-- Aim of the exercise --
Lines before the one containing "if p.1.2.2 then" are left out; copy that line and every later line through the end of the data exactly.

-- Given information --
/-- The carry-out of a row: to its register or as a record (R267). -/
def carryOut (e : Entry) (row : Nat) (p : Word × Word) (o : RsuOut) : RsuOut :=
  if e.rCout = 1 then { o with crs := [(e.crOut + row, crMake p)] }
  else if e.rCout = 2 then { o with recs := [crMake p] }
  else o

/-- The statistics record of a row (R265). -/
def statRecord (s : State) (e : Entry) (row : Nat) (ws : List Word) : List (Nat × List Byte) :=
  if e.rStat then [((areaRange s 2).1 + e.d.fld 4 23 0 + row * e.rStatSize, wordsBytes ws)] else []

/-- The results of a finished row of a row-axis reduction, TOPK, BOTK or RSTAT (R256, R261 to R265, R267). -/
def rowResult (s : State) (r : RsuRun) (due : Nat) : RsuOut :=
  let e := r.e
  let o := RsuOut.empty due r.rowIdx
  if rsuReduce e.op then
    let fn := rsuFn e.op
    let v := (rowReduce (combW fn) (leaves r.row (if e.op = 2 then sqLeaf else id)) (if r.have_ then some r.c.2 else none)).getD (emptyW fn)
    carryOut e r.rowIdx (oneW, v) { o with main := [v] }
  else if e.op = 5 ∨ e.op = 6 then
    let big := e.op == 5
    let x := (rowReduce (argPick big) (indexed r.row) none).getD (if big then emptyW 1 else emptyW 2, 0xFFFFFFFF)
    { o with main := [x.1], aux := [word x.2] }
  else if e.op = 8 ∨ e.op = 9 then
    let l := topK (e.op == 8) e.rK r.row
    { o with main := l.map (·.1), aux := l.map fun x => word x.2 }
  else if e.op = 0x10 then
    let x := statMv r.row
    { o with main := [x.1], aux := [x.2], stat := statRecord s e r.rowIdx [x.1, x.2] }
  else if e.op = 0x11 then
    let q := statMs r.row
    { o with main := [q], stat := statRecord s e r.rowIdx [q] }
  else
    let x := statLse r.row
    { o with main := [x.2], aux := [x.1], stat := statRecord s e r.rowIdx [x.1, x.2] }

/-- The elements of one clk popped: X, Y of LREC and mask bits (R254, R260). -/
def rsuPull (r : RsuRun) (n : Nat) (s : State) : Option (List (Word × Word × Bool) × RsuRun × State) := do
  let e := r.e
  let (x, s) ← fetchElems 4 e.chX (fmtBits e.rFx) n r.x s
  let (y, s) ← if e.op = 0x1C then fetchElems 4 e.chY (fmtBits e.rFy) n r.y s else some (r.y, s)
  let (m, s) ← if e.rMask then fetchElems 4 (e.d.fld 2 15 10) 1 n r.m s else some (r.m, s)
  let els := (List.range n).map fun i =>
    (widenW e.rFx (x.at (r.pos + i)).1, if e.op = 0x1C then widenW e.rFy (y.at (r.pos + i)).1 else 0,
      if e.rMask then (m.at (r.pos + i)).1 == 1 else !e.b1 && !rsuScan e.op)
  let p := r.pos + n
  some (els, { r with x := x.dropTo p, y := y.dropTo p, m := m.dropTo p, pos := p }, s)

/-- One flow clk of a scan: its chunks in order (R258). -/
def scanClk (r : RsuRun) (pos0 : Nat) (els : List (Word × Word × Bool)) : RsuRun × List (Word × Word) :=
  let op := rsuFn r.e.op
  (chunksOf (rsuChunk r.e.op) (els.length + 1) els).foldl (fun (acc : RsuRun × List (Word × Word)) c =>
    let r := acc.1
    let first := acc.2.length + pos0 == r.rowIdx * r.e.rRow
    let v := c.mapIdx fun i x =>
      let f := (r.e.b1 && x.2.2) || (first && i == 0 && !r.have_)
      (if op = 4 then (x.1, x.2.1) else (oneW, x.1), f)
    let y := scanChunk op r.c v
    let out := if r.e.rExcl then exclusive op r.c (v.map (·.2)) y else y
    ({ r with c := y.getLastD r.c }, acc.2 ++ out)) (r, [])

/-- The carry-in of a row at its first clk (R267). -/
def rowStart (s : State) (r : RsuRun) : RsuRun :=
  if r.e.rCin then { r with c := crPair (crGet s (r.e.crIn + r.rowIdx)), have_ := true }
  else { r with have_ := false }

/-- The element flow of one clk; none where its lines cannot be popped (R272). -/
def elemClk (r : RsuRun) (s : State) : Option State :=
  let e := r.e
  let row0 := r.rowIdx * e.rRow
  let rowEnd := min r.len (row0 + e.rRow)
  let r := if r.pos = row0 then rowStart s r else r
  let n := min (rsuRate s e.op) (rowEnd - r.pos)
  match rsuPull r n s with
  | none => none
  | some (els, r1, s) =>
    let due := s.clock.ek + rsuLatency e.op
    let fin := decide (r1.pos ≥ rowEnd)
    let last := decide (r1.pos ≥ r.len)
    let next (q : RsuRun) (s : State) : State :=
      { s with rsu := { s.rsu with run := if last then none else some q, lastFlow := s.clock.ek } }
    if rsuScan e.op then
      let (r2, ys) := scanClk r1 r.pos els
      let o := { RsuOut.empty due r.pos with main := ys.map (·.2), aux := if e.op = 0x1C then ys.map (·.1) else [], last := last }
      let o := if fin then carryOut e r.rowIdx (if e.op = 0x1C then r2.c else (oneW, r2.c.2)) o else o
      some (next (if fin then { r2 with rowIdx := r.rowIdx + 1 } else r2) (rsuEmit o s))
    else if e.rAxis then
      let fn := rsuFn e.op
      let cols := els.zipIdx.foldl (fun (cs : List (Option Word)) p =>
        let j := r.pos - row0 + p.2
        if p.1.2.2 then
          let v := if e.op = 2 then sqLeaf p.1.1 else p.1.1
          cs.set j (some (match cs.getD j none with
            | some a => combW fn a v
            | none => v))
        else cs) r1.cols
      let r2 := { r1 with cols := cols, rowIdx := if fin then r.rowIdx + 1 else r.rowIdx }
      if last then
        let o := { RsuOut.empty (s.clock.ek + 8) 0 with main := cols.map fun c => c.getD (emptyW fn), last := true }
        some (next r2 (rsuEmit o s))
      else some (next r2 s)
    else
      let r2 := { r1 with row := r1.row ++ els }
      if fin then some (next { r2 with row := [], rowIdx := r.rowIdx + 1 } (rsuEmit { rowResult s r2 due with last := last } s))
      else some (next r2 s)

/-- What CRCOMB reads of carry register c once it has made the records recs: records are worked one after another, so a
record made is seen by the later ones that read its register (R268; log 35). -/
def carryGet (s : State) (e : Entry) (recs : List (BitVec 64)) (c : Nat) : BitVec 64 :=
  if e.crOut ≤ c ∧ c < e.crOut + recs.length then recs.getD (c - e.crOut) 0 else crGet s c

/-- Record i of a carry opcode, after the records recs (R268). -/
def carryRecord (s : State) (r : RsuRun) (x : InStream) (recs : List (BitVec 64)) (i : Nat) : BitVec 64 :=
  let e := r.e
  match e.op with
  | 0x28 => crMake (emptyPair e.rCop)
  | 0x29 => BitVec.ofNat 64 (x.at i).1
  | 0x2B => crMake (combPair e.rCop (crPair (carryGet s e recs (e.crIn + i))) (crPair (carryGet s e recs (e.crIn2 + i))))
  | _ => crGet s (e.crIn + i)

-- Response for this exercise --
        if p.1.2.2 then
          let v := if e.op = 2 then sqLeaf p.1.1 else p.1.1
          cs.set j (some (match cs.getD j none with
            | some a => combW fn a v
            | none => v))
        else cs) r1.cols
      let r2 := { r1 with cols := cols, rowIdx := if fin then r.rowIdx + 1 else r.rowIdx }
      if last then
        let o := { RsuOut.empty (s.clock.ek + 8) 0 with main := cols.map fun c => c.getD (emptyW fn), last := true }
        some (next r2 (rsuEmit o s))
      else some (next r2 s)
    else
      let r2 := { r1 with row := r1.row ++ els }
      if fin then some (next { r2 with row := [], rowIdx := r.rowIdx + 1 } (rsuEmit { rowResult s r2 due with last := last } s))
      else some (next r2 s)

/-- What CRCOMB reads of carry register c once it has made the records recs: records are worked one after another, so a
record made is seen by the later ones that read its register (R268; log 35). -/
def carryGet (s : State) (e : Entry) (recs : List (BitVec 64)) (c : Nat) : BitVec 64 :=
  if e.crOut ≤ c ∧ c < e.crOut + recs.length then recs.getD (c - e.crOut) 0 else crGet s c

/-- Record i of a carry opcode, after the records recs (R268). -/
def carryRecord (s : State) (r : RsuRun) (x : InStream) (recs : List (BitVec 64)) (i : Nat) : BitVec 64 :=
  let e := r.e
  match e.op with
  | 0x28 => crMake (emptyPair e.rCop)
  | 0x29 => BitVec.ofNat 64 (x.at i).1
  | 0x2B => crMake (combPair e.rCop (crPair (carryGet s e recs (e.crIn + i))) (crPair (carryGet s e recs (e.crIn2 + i))))
  | _ => crGet s (e.crIn + i)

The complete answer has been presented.